Is it a good idea to keep googletest
source code (say googletest-release-1.8.1.tar.gz
) as a part of a C++ project and build it every time the test
target is invoked?
My Linux distribution has both gtest
and gmock
but not all distributions have them. Moreover, nowadays both gtest
and gmock
are under single repo umberella https://github.com/google/googletest and therefore I'm not sure how gtest
and gmock
will look like in the future. Having googletest
source code as a part of a project would probably solve my concerns. But I'm not sure whether it is inline with the C++ best practices. I could not find any recommended ways doing that in Linux.
Building googletest as a prerequisite of your test target is common practice. For CMake-managed projects, Googletest documents how to incorporate in an existing CMake project.
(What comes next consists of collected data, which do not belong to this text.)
/-! ### setDesc -/

@[simp] theorem State.setDesc_pending (d : DescId) (x : DescState) : (s.setDesc d x).pending = s.pending := rfl
@[simp] theorem State.setDesc_free (d : DescId) (x : DescState) : (s.setDesc d x).free = s.free := rfl
@[simp] theorem State.setDesc_mem (d : DescId) (x : DescState) : (s.setDesc d x).mem = s.mem := rfl
@[simp] theorem State.setDesc_slots (d : DescId) (x : DescState) : (s.setDesc d x).slots = s.slots := rfl
@[simp] theorem State.setDesc_cores (d : DescId) (x : DescState) : (s.setDesc d x).cores = s.cores := rfl
@[simp] theorem State.setDesc_panels (d : DescId) (x : DescState) : (s.setDesc d x).panels = s.panels := rfl
@[simp] theorem State.setDesc_upd (d : DescId) (x : DescState) : (s.setDesc d x).upd = s.upd := rfl
@[simp] theorem State.setDesc_lnk (d : DescId) (x : DescState) : (s.setDesc d x).lnk = s.lnk := rfl
@[simp] theorem State.setDesc_gau (d : DescId) (x : DescState) : (s.setDesc d x).gau = s.gau := rfl
@[simp] theorem State.setDesc_colls (d : DescId) (x : DescState) : (s.setDesc d x).colls = s.colls := rfl
@[simp] theorem State.setDesc_jobs (d : DescId) (x : DescState) : (s.setDesc d x).jobs = s.jobs := rfl
@[simp] theorem State.setDesc_glb (d : DescId) (x : DescState) : (s.setDesc d x).glb = s.glb := rfl
@[simp] theorem State.setDesc_pwr (d : DescId) (x : DescState) : (s.setDesc d x).pwr = s.pwr := rfl
@[simp] theorem State.setDesc_sec (d : DescId) (x : DescState) : (s.setDesc d x).sec = s.sec := rfl
@[simp] theorem State.setDesc_ev (d : DescId) (x : DescState) : (s.setDesc d x).ev = s.ev := rfl
@[simp] theorem State.setDesc_out (d : DescId) (x : DescState) : (s.setDesc d x).out = s.out := rfl
@[simp] theorem State.setDesc_slot (d : DescId) (x : DescState) (t' : Slot) : (s.setDesc d x).slot t' = s.slot t' := rfl
@[simp] theorem State.setDesc_core (d : DescId) (x : DescState) (c' : Core) : (s.setDesc d x).core c' = s.core c' := rfl
@[simp] theorem State.setDesc_panel (d : DescId) (x : DescState) (p' : Panel) : (s.setDesc d x).panel p' = s.panel p' := rfl
@[simp] theorem State.setDesc_updEngine (d : DescId) (x : DescState) (p' : Panel) : (s.setDesc d x).updEngine p' = s.updEngine p' := rfl
@[simp] theorem State.setDesc_ctx (d : DescId) (x : DescState) (c' : Ctx) : (s.setDesc d x).ctx c' = s.ctx c' := rfl
@[simp] theorem State.setDesc_queue (d : DescId) (x : DescState) (q' : Queue) : (s.setDesc d x).queue q' = s.queue q' := rfl
@[simp] theorem State.setDesc_link (d : DescId) (x : DescState) (l' : Link) : (s.setDesc d x).link l' = s.link l' := rfl
@[simp] theorem State.setDesc_ring (d : DescId) (x : DescState) (r' : Ring) : (s.setDesc d x).ring r' = s.ring r' := rfl
@[simp] theorem State.setDesc_die (d : DescId) (x : DescState) (d' : Die) : (s.setDesc d x).die d' = s.die d' := rfl
@[simp] theorem State.setDesc_job (d : DescId) (x : DescState) (j' : Job) : (s.setDesc d x).job j' = s.job j' := rfl
@[simp] theorem State.setDesc_coll_opt (d : DescId) (x : DescState) (d' : DescId) : (s.setDesc d x).coll? d' = s.coll? d' := rfl
@[simp] theorem State.setDesc_bank (d : DescId) (x : DescState) (k' : Space) : (s.setDesc d x).bank k' = s.bank k' := by cases k' <;> rfl
@[simp] theorem State.setDesc_now (d : DescId) (x : DescState) : (s.setDesc d x).now = s.now := rfl
@[simp] theorem State.setDesc_csel (d : DescId) (x : DescState) : (s.setDesc d x).qmg.csel = s.qmg.csel := rfl
@[simp] theorem State.setDesc_gsel (d : DescId) (x : DescState) : (s.setDesc d x).qmg.gsel = s.qmg.gsel := rfl
@[simp] theorem State.setDesc_qsel (d : DescId) (x : DescState) : (s.setDesc d x).qmg.qsel = s.qmg.qsel := rfl
@[simp] theorem State.setDesc_ctxs (d : DescId) (x : DescState) : (s.setDesc d x).qmg.ctxs = s.qmg.ctxs := rfl
@[simp] theorem State.setDesc_groups (d : DescId) (x : DescState) : (s.setDesc d x).qmg.groups = s.qmg.groups := rfl
@[simp] theorem State.setDesc_queues (d : DescId) (x : DescState) : (s.setDesc d x).qmg.queues = s.qmg.queues := rfl
@[simp] theorem State.setDesc_cxlUp (d : DescId) (x : DescState) : (s.setDesc d x).qmg.cxlUp = s.qmg.cxlUp := rfl
@[simp] theorem State.setDesc_held (d : DescId) (x : DescState) : (s.setDesc d x).qmg.held = s.qmg.held := rfl
@[simp] theorem State.setDesc_inc (d : DescId) (x : DescState) : (s.setDesc d x).qmg.inc = s.qmg.inc := rfl
@[simp] theorem State.setDesc_progress (d : DescId) (x : DescState) : (s.setDesc d x).qmg.progress = s.qmg.progress := rfl
@[simp] theorem State.setDesc_hangs (d : DescId) (x : DescState) : (s.setDesc d x).qmg.hangs = s.qmg.hangs := rfl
For autotools managed projects, How can I use Google Test with my project that builds via autotools? has a well-regarded solution on SO.
Building googletest as a prerequisite of a project test suite ensures that the googletest code with which a downstream user of your project builds and runs your tests is the same code that you built and ran upstream. It ensures that googletest is built with the same compilation and linkage options as the code under test.
These advantages come at an acceptable cost because Googletest is a cheap build-target whose only dependencies are the C++ toolchain and pthreads (and even pthreads is optional).